The Man Whose Job Is to Tell You It Won't Work
The hearing room on Capitol Hill, May 16, 2023. Sam Altman, CEO of OpenAI - the hottest company in the world - sits to Gary Marcus's left. Christina Montgomery of IBM sits to his right. Under oath, Marcus says the quiet part out loud: the technology being deployed is fundamentally broken, the companies building it cannot be trusted to regulate themselves, and we need an agency with actual teeth - something like the FDA for AI.
Altman nods along. The senators ask about risks. Marcus describes a "perfect storm of corporate irresponsibility, widespread deployment, lack of adequate regulation, and inherent unreliability." The man next to him runs the company being described.

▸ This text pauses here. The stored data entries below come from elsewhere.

-- ==== Sys2Proof/Machine/Dispatch.lean ====
section
/-!
DEFINITION. The dispatch: one arm per row of opcode_table.json, in the table's order.
-/
namespace Sys2Proof.Machine

def exec (i : Instr) (s : State) : Host.Outcome State Fault Refusal :=
  match i with
  | .sym0 => Sys2Proof.Machine.execSym0 s
  | .sym1 => Sys2Proof.Machine.execSym1 s
  | .symN => Sys2Proof.Machine.execSymN s
  | .symReserved => Sys2Proof.Machine.execSymReserved s
  | .idle => Sys2Proof.Machine.execIdle s
  | .acqPoll => Sys2Proof.Machine.execAcqPoll s
  | .acqWait => Sys2Proof.Machine.execAcqWait s
  | .s59Emit => Sys2Proof.Machine.execS59Emit s
  | .s59Wait => Sys2Proof.Machine.execS59Wait s
  | .s0Emit => Sys2Proof.Machine.execS0Emit s
  | .s0Wait => Sys2Proof.Machine.execS0Wait s
  | .build => Sys2Proof.Machine.execBuild s
  | .dEmit => Sys2Proof.Machine.execDEmit s
  | .dWait => Sys2Proof.Machine.execDWait s
  | .halt => Sys2Proof.Machine.execHalt s
  | .seqUnused1010 => Sys2Proof.Machine.execSeqUnused1010 s
  | .seqUnused1011 => Sys2Proof.Machine.execSeqUnused1011 s
  | .seqUnused1100 => Sys2Proof.Machine.execSeqUnused1100 s
  | .seqUnused1101 => Sys2Proof.Machine.execSeqUnused1101 s
  | .seqUnused1110 => Sys2Proof.Machine.execSeqUnused1110 s
  | .buildFrame cal => Sys2Proof.Machine.execBuildFrame cal s
  | .fixPat => Sys2Proof.Machine.execFixPat s
  | .dstPair dst => Sys2Proof.Machine.execDstPair dst s
  | .encMin min => Sys2Proof.Machine.execEncMin min s
  | .encHour hour => Sys2Proof.Machine.execEncHour hour s
  | .encDate mday dow mon year2 => Sys2Proof.Machine.execEncDate mday dow mon year2 s
  | .hrAdj hraw dst => Sys2Proof.Machine.execHrAdj hraw dst s
  | .dowMap wraw => Sys2Proof.Machine.execDowMap wraw s
  | .bcdU v => Sys2Proof.Machine.execBcdU v s
  | .bcdT v w => Sys2Proof.Machine.execBcdT v w s
  | .lsbF g w lo p => Sys2Proof.Machine.execLsbF g w lo p s
  | .par p pi => Sys2Proof.Machine.execPar p pi s
  | .clockRead => Sys2Proof.Machine.execClockRead s
  | .calendar dest count => Sys2Proof.Machine.execCalendar dest count s
  | .sleep d => Sys2Proof.Machine.execSleep d s
  | .keyOff => Sys2Proof.Machine.execKeyOff s
  | .keyOn => Sys2Proof.Machine.execKeyOn s
  | .pulse sy => Sys2Proof.Machine.execPulse sy s
  | .waitB => Sys2Proof.Machine.execWaitB s
  | .status what => Sys2Proof.Machine.execStatus what s
  | .raise x => Sys2Proof.Machine.execRaise x s
  | .reset => Sys2Proof.Machine.execReset s

end Sys2Proof.Machine
end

This is the Gary Marcus experience. Not hostile. Not angry. Just persistently, methodically, documentably correct - and willing to say so in any room, on any stage, before any audience.
He has been AI's most consistent skeptic for over 25 years. Not the conspiracy-theory kind. The kind who read the papers, built the startups, trained the students, and noticed that the emperor's clothes were cut from very thin cloth. While the industry celebrated each new benchmark, Marcus was pointing at what the benchmarks missed. While investors poured hundreds of billions into large language models, he was asking whether language models that hallucinate with supreme confidence were really what anyone wanted deployed in hospitals and courtrooms.
"We as a society are placing truly massive bets around the premise that AGI is close. I am talking about literally a trillion dollar bet."- Gary Marcus, 2025
The Kid Who Coded Before He Could Drive
Baltimore, 1978. Gary Marcus is eight years old and running a paper-based computer simulation. By ten he is fascinated by artificial intelligence. By sixteen he has written his first AI program. The curiosity isn't academic - it's urgent. He wants to understand how minds work, whether built of neurons or silicon.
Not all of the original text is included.